Cineasta e roteirista ("Jonas", 2016; "Alvorada", 2021; "Sol", 2022; "Meu Nome É Gal", 2023).

[RESUMO] Diretora narra descoberta de rumo dramático para retratar vida de Gal Costa em filme, partindo dos conflitos internos da cantora para expressar a potência que ela trazia em si e se desviar das concessões comuns do gênero de cinebiografia.

Qual o conflito de Gal Costa? Quais as grandes dificuldades que ela enfrentou? Qual sua falha trágica? Quem é antagonista de sua história? Quem a ajuda a andar para a frente?

Foram meses de conversa entre mim, Dandara Ferreira, diretora junto comigo, e Maíra Buhler, corroteirista, para criarmos o filme "Meu Nome É Gal", filme que estreia nesta quinta-feira (12).

Queríamos fazer uma cinebiografia que não se parecesse a uma cinebiografia. Um filme que fosse cinema, antes de ser uma biografia. Um roteiro cuja protagonista não fosse levada pela narrativa óbvia de uma cantora de sucesso: sua carreira e seus percalços. Queríamos uma narrativa levada pelo conflito interno da protagonista —porém, nossa protagonista é Gal Costa.

Cena do filme 'Meu Nome é Gal'
Sophie Charlotte interpretando Gal Costa em cena do filme 'Meu Nome é Gal' - Divulgação

Diziam para nós: as pessoas querem ouvir sua música, repassar sua vida. "As pessoas". A gente achava que "as pessoas" iriam gostar mesmo de entender de onde vem a enorme potência que é Gal Costa, a imensidão de uma personagem tímida que mudou o mundo ao seu redor "apenas" com a força de sua presença.
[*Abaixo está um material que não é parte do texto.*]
-- ==== Sys2Proof/Machine/TimeCmd.lean ====
section
/-! DEFINITION. Commands of the time base: steering, following, holdover, replicas and snapshots (R557 to R569,
R580, R581), and what a domain's coming and going does (R292, R406, R562, R563, R573). -/

namespace Sys2Proof.Machine

/-! ### A domain leaves service and returns -/

/-- A time-triggered slot in use that follows a domain. -/
def State.timedSlot (s : State) (d k : Nat) : Bool :=
  s.slotState k == 2 && mfTrigger (s.mslot k).image != 1 && mfDomain (s.mslot k).image == d

/-- R573: frames of a domain that goes are forwarded uncorrected. -/
def State.forgetArrivals (s : State) : State :=
  { s with pc := { s.pc with frames := s.pc.frames.map (fun x => (x.1, { x.2 with arrival := none })) } }

/-- R562, R566, R567: a domain's readiness falls: gates open, timed manifests wait, the transparent clock stops correcting, its
follower is no longer LOCKED. -/
def State.domainFalls (s : State) (d : Nat) : State :=
  if s.timeReady d then
    let a := ((s.fall (.time (Fin.ofNat 2 d))).gatesDomainLost d).setLocked (1 - d) false
    let b := (List.range 128).foldl (fun t k => if t.timedSlot d k then t.setErr MF_ERR_DOMAIN_LOST (k / 64) else t) a
    if b.rd TB_TC_CFG_DOMAIN 0 = d then b.forgetArrivals else b
  else s

/-- The entry of a gate list in force `x` ns into its cycle. -/
def entryAt (list : List (Nat × Nat)) (x : Nat) : Nat :=
  match list with
  | [] => 0
  | [_] => 0
  | e :: r => if x < e.2 then 0 else 1 + entryAt r (x - e.2)

/-- R289: the start of the cycle in progress at `now`, where cycles begin at `anchor` and every `cycle` from it. -/
def cycleBegan (anchor cycle now : Nat) : Nat :=
  ((now : Int) - ((now : Int) - (anchor : Int)) % ((max 1 cycle : Nat) : Int)).toNat

/-- R563: a schedule whose domain is ready again: a change that is due takes place, and cycles go on in the new time. -/
def State.gateResumes (s : State) (k : Nat) : State :=
  let now := fun (t : State) => (t.dom (t.gate k).domain).total
  let a := if s.flag TQ_GATE_STATUS_PENDING k && decide (s.gateChange k ≤ (s.dom (s.gate k).pendingDomain).total) then Sys2Proof.Machine.gateChange k s else s
  let g := a.gate k
  let start := cycleBegan g.cycleStart g.operCycle (now a)
  a.setGate k { g with lost := false, cycleStart := start, entry := entryAt g.oper (now a - start) }

/-- R382, R563: a timed manifest goes on at the first instant that is not past; those passed over are skipped. -/
def State.slotResumes (s : State) (d k : Nat) : State :=
  let x := s.mslot k
  let first := firstInstant x.image (s.dom d).total
  let passed := (first - x.next) / max 1 (mfPeriod x.image) + bit x.nominal.isSome
  let t := s.modMslot k (fun y => { y with next := first, nominal := none })
  if passed = 0 then t else (t.addSat MF_SLOT_LATE_SKIPPED k passed).setErr MF_ERR_TRIGGER_SKIPPED (k / 64)

/-- R563: a domain becomes ready, and its consumers resume. -/
def State.domainRises (s : State) (d : Nat) : State :=
  if s.timeReady d then s
  else
    let a := s.rise (.time (Fin.ofNat 2 d))
    let b := (List.range 128).foldl (fun t k =>
      if t.flag TQ_GATE_STATUS_OPER_VALID k && (t.gate k).domain == d && (t.gate k).lost then t.gateResumes k else t) a
    (List.range 128).foldl (fun t k => if t.timedSlot d k then t.slotResumes d k else t) b

/-- A domain that counts may be ready: it does not settle after a STEP, and holdover has not run out. -/
def State.domainMay (s : State) (d : Nat) : Bool := (s.dom d).running && !(s.dom d).settling && !s.tb.expired && s.dieReady 8

/-! ### Steering (R557, R561, R562, R564 to R566, R581) -/

/-- A write of the time base that is discarded (R557, R561, R565, R576). -/
def State.tbRefuse (s : State) : State := s.setErr TB_ERR_CFG_REFUSED 0

/-- R557, R565: a write of TB_DOM_INCR. -/
def incrWrite (d : Nat) (v : Word) (s : State) : State :=
  let i := TB_DOM_INCR_INCR.of v
  if s.follows d ∨ i < 0xFF000000 ∨ 0x101000000 < i then s.tbRefuse else s.plainWrite TB_DOM_INCR d v

/-- R561, R565: a write of TB_DOM_ADJ. -/
def adjWrite (d : Nat) (v : Word) (s : State) : State :=
  let r : Int := (s.dom d).remaining + sext 32 (TB_DOM_ADJ_ADJ_NS.of v) * 4294967296
  if s.follows d ∨ 1000000000 * 4294967296 < r.natAbs then s.tbRefuse else s.setDom d { s.dom d with remaining := r }

/-- TIME_ADJUST (R561). -/
def execTimeAdjust (domain : Fin 2) (value : Word) (s : State) : Res := whenBar (adjWrite domain.val value) s

/-- R562: a STEP. -/
def State.stepDomain (s : State) (d : Nat) : State :=
  let x := s.dom d
  let t := s.setDom d { x with sec := s.rd TB_DOM_STEP_S_SECONDS d, ns := s.rd TB_DOM_STEP_NS_NS d, frac := 0, remaining := 0, settling := x.running }
  t.domainFalls d

/-- R564: a domain is enabled. Domain 1 takes over domain 0's value, increment and REMAINING; DESIGN CHOICE (log 69): domain 0,
stopped and enabled again, goes on from where it stood. -/
def State.enableDomain (s : State) (d : Nat) : State :=
  let t := if d = 1 then (s.setDom 1 { s.tb.dom0 with settling := false, running := true }).wr TB_DOM_INCR_INCR 1 (s.rd TB_DOM_INCR_INCR 0)
    else s.setDom 0 { s.tb.dom0 with running := true }
  if t.domainMay d then t.domainRises d else t

/-- R564: a domain is stopped. -/
def State.disableDomain (s : State) (d : Nat) : State :=
  let x := s.dom d
  State.domainFalls (s.setDom d { x with running := false, settling := false }) d

/-- R566: FOLLOW is cleared: the domain stays at the other domain's INCR with nothing to slew. -/
def State.unfollow (s : State) (d : Nat) : State :=
  ((s.setDom d { s.dom d with remaining := 0 }).wr TB_DOM_INCR_INCR d (s.rd TB_DOM_INCR_INCR (1 - d))).setLocked d false

/-- R562, R565, R581: a write of TB_DOM_CTL is discarded. DESIGN CHOICE (log 59): so is one with SLEW_PPB outside its range. -/
def State.domCtlBad (s : State) (d : Nat) (v : Word) : Bool :=
  let slew := TB_DOM_CTL_SLEW_PPB.of v
  let follow := TB_DOM_CTL_FOLLOW.isSet v
  let step := TB_DOM_CTL_STEP.isSet v
  decide (slew < 1 ∨ 500000 < slew) || (follow && s.follows (1 - d)) || (step && (follow || s.follows d)) ||
  (step && decide (1000000000 ≤ s.rd TB_DOM_STEP_NS_NS d))

/-- R562, R564 to R566: a write of TB_DOM_CTL. -/
def domCtl (d : Nat) (v : Word) (s : State) : State :=
  if s.domCtlBad d v then s.tbRefuse
  else
    let was := s.flag TB_DOM_CTL_ENABLE d
    let on := TB_DOM_CTL_ENABLE.isSet v
    let a := s.plainWrite TB_DOM_CTL d v
    let b := if s.follows d && !TB_DOM_CTL_FOLLOW.isSet v then a.unfollow d else a
    let c := if on && !was then b.enableDomain d else if was && !on then b.disableDomain d else b
    if TB_DOM_CTL_STEP.isSet v then c.stepDomain d else c

/-- TIME_STEP (R562). -/
def execTimeStep (domain : Fin 2) (value : Word) (s : State) : Res := whenBar (domCtl domain.val value) s

/-- DOMAIN_ENABLE (R564). -/
def execDomainEnable (domain : Fin 2) (value : Word) (s : State) : Res := whenBar (domCtl domain.val value) s

/-- DOMAIN_FOLLOW (R565, R566). -/
def execDomainFollow (domain : Fin 2) (value : Word) (s : State) : Res := whenBar (domCtl domain.val value) s

/-- R562, R563: 10,000 time-clock cycles after a STEP the domain is ready again. -/
def stepSettled (d : Nat) (s : State) : State :=
  if (s.dom d).settling then
    let t := s.setDom d { s.dom d with settling := false }
    if t.domainMay d then t.domainRises d else t
  else s

/-- TIME_STEP_SETTLED (R562). -/
def execTimeStepSettled (domain : Fin 2) (s : State) : Res := whenLive (stepSettled domain.val) s

/-- DOMAIN_LOCKED (R565): the two counters agree in all 112 bits. -/
def execDomainLocked (domain : Fin 2) (s : State) : Res :=
  whenLive (fun t =>
    let d := domain.val
    if t.follows d && t.timeReady (1 - d) && (t.dom d).whole == (t.dom (1 - d)).whole then t.setLocked d true else t) s

/-! ### Holdover (R567, R568) -/

/-- R567: TCLK is lost. -/
def tclkLost (s : State) : State :=
  if s.flag TB_STATUS_TCLK_PRESENT 0 then
    ((s.wrs [(TB_STATUS_TCLK_PRESENT, 0, 0), (TB_STATUS_HOLDOVER, 0, 1)]).setErr TB_ERR_TCLK_LOST 0).raise { code := 0x0A02 }
  else s

/-- TCLK_LOST (R567). -/
def execTclkLost (s : State) : Res := whenLive tclkLost s

/-- R567: HOLDOVER_MS runs out. -/
def holdoverExpiry (s : State) : State :=
  if s.flag TB_STATUS_HOLDOVER 0 && !s.tb.expired then
    let t : State := { s with tb := { s.tb with expired := true } }
    (((t.domainFalls 0).domainFalls 1).setErr TB_ERR_HOLDOVER_EXPIRED 0).raise { code := 0x0A03 }
  else s

/-- HOLDOVER_EXPIRY (R567). -/
def execHoldoverExpiry (s : State) : Res := whenLive holdoverExpiry s

/-- R568: the PLL relocks to TCLK: enabled domains are ready again. -/
def tclkRelock (s : State) : State :=
  if s.flag TB_STATUS_HOLDOVER 0 then
    let t : State := State.wrs { s with tb := { s.tb with expired := false } } [(TB_STATUS_TCLK_PRESENT, 0, 1), (TB_STATUS_HOLDOVER, 0, 0)]
    let u := if t.domainMay 0 then t.domainRises 0 else t
    if u.domainMay 1 then u.domainRises 1 else u
  else s

/-- TCLK_RELOCK (R568). -/
def execTclkRelock (s : State) : Res := whenLive tclkRelock s

/-! ### Replicas and snapshots (R569, R580) -/

/-- R34: a die's replica stands as far from the master's count as given, in thousandths of a time-clock cycle. -/
def State.setReplica (s : State) (g : Nat) (x : Int) : State := { s with tb := { s.tb with replicas := sset 0 g x s.tb.replicas } }

/-- R34: a die's replica is aligned to the master. -/
def State.alignReplica (s : State) (g : Nat) : State := (s.setReplica g 0).wr TB_REPLICA_ALIGNED g 1

/-- R34: a die's clock line has gained as much on the master's clock. -/
def State.driftReplica (s : State) (g : Nat) (drift : Int) : State := s.setReplica g (sget 0 s.tb.replicas g + drift)

/-- R569: a replica that differs from the master by a time-clock cycle or more is realigned. -/
def State.realign (s : State) (g : Nat) : State :=
  if s.dieReady g && decide (1000 ≤ (sget 0 s.tb.replicas g).natAbs) then
    (((s.addSat TB_REPLICA_REALIGNS g 1).alignReplica g).setErr TB_ERR_REPLICA_REALIGNED 0).raise
      { code := 0x0A04, kind := 11, logical := g, die := g }
  else s

/-- R34, R569: the replicas have drifted, and every one is compared with the master. -/
def replicaCheck (drift : List (Nat × Int)) (s : State) : State :=
  (List.range 9).foldl State.realign (drift.foldl (fun t x => t.driftReplica x.1 x.2) s)

/-- REPLICA_CHECK (R34, R569): `drift` is what each replica named has gained on the master since the last check. -/
def execReplicaCheck (drift : List (Fin 9 × Int)) (s : State) : Res :=
  whenLive (replicaCheck (drift.map (fun x => (x.1.val, x.2)))) s

/-- R580: both domains are captured at one edge. -/
def snapCtl (v : Word) (s : State) : State :=
  if TB_SNAP_CTL_GO.isSet v then
    (List.range 2).foldl (fun t d => t.wrs [(TB_SNAP_S_SEC, d, (s.dom d).sec), (TB_SNAP_NSF_NS, d, (s.dom d).ns),
      (TB_SNAP_NSF_FRAC, d, (s.dom d).frac / 65536)]) s
  else s

/-- TIME_SNAPSHOT (R580). -/
def execTimeSnapshot (value : Word) (s : State) : Res := whenBar (snapCtl value) s

/-- R580: a write of TB_CFG. DESIGN CHOICE (log 59): HOLDOVER_MS outside its range refuses the write. -/
def tbCfgWrite (v : Word) (s : State) : State := if 60000 < TB_CFG_HOLDOVER_MS.of v then s.tbRefuse else s.plainWrite TB_CFG 0 v

/-- R570, R573, R580: a write of TB_TC_CFG; frames that arrived under another DOMAIN go uncorrected. -/
def tcCfgWrite (v : Word) (s : State) : State :=
  let t := s.plainWrite TB_TC_CFG 0 v
  if TB_TC_CFG_DOMAIN.of v = s.rd TB_TC_CFG_DOMAIN 0 then t else t.forgetArrivals

end Sys2Proof.Machine
end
Queríamos que a carreira, a trajetória profissional, os discos, as músicas que a gente ama tanto, viessem a reboque do que achávamos ser o ouro da nossa protagonista: o corpo, a atitude, a voz.

Mas como colocar de pé um roteiro levado por uma personagem tímida, reservada, introspectiva, que não expõe suas ideias pelas palavras, que não tem discurso formal, que não é racional?

Durante o processo de escrita, lembrei-me muito de um professor que tive anos atrás, José Carvalho, que, numa espécie de adequação dos termos explorados por Aristóteles, usava esses conceitos —physis, logos e pathos— para explicar o que, em oposição à narrativa clássica, desencadeou a dramaturgia moderna, contrapondo logos e physis, gerando pathos.

Por essa lógica, logos designa a razão humana, o pensamento que busca compreender a physis. Physis é pulsão de vida, é corpo, é presença. E pathos é emoção, é o que designa paixão —e ainda gera o termo patologia, o doente do pathos, o enfermo da paixão.

O enfermo da paixão. Gal. A pulsão de vida. Gal. O corpo, a presença, a voz. Gal.

Gal é mar tão profundo que chega a adoecer de suas próprias águas. Seria uma enorme simplificação dizer que o maior conflito de Gal foi a timidez. Embora não seja um conflito menor ou mais ordinário, a timidez, somente, não seria um problema do tamanho e da profundidade do conflito de Gal.

O medo, talvez? A insegurança? A ausência do pai? A dificuldade de lidar com uma mãe ao mesmo tempo libertária e superprotetora? Uma mãe que empurra a filha para frente com a mesma força que tenta protegê-la dos perigos do mundo —e que perigos o mundo oferecia no final dos anos 1960! Especialmente no Brasil da ditadura militar, que perseguia estudantes, jornalistas, políticos de esquerda e, claro, artistas que se posicionavam contra o sistema.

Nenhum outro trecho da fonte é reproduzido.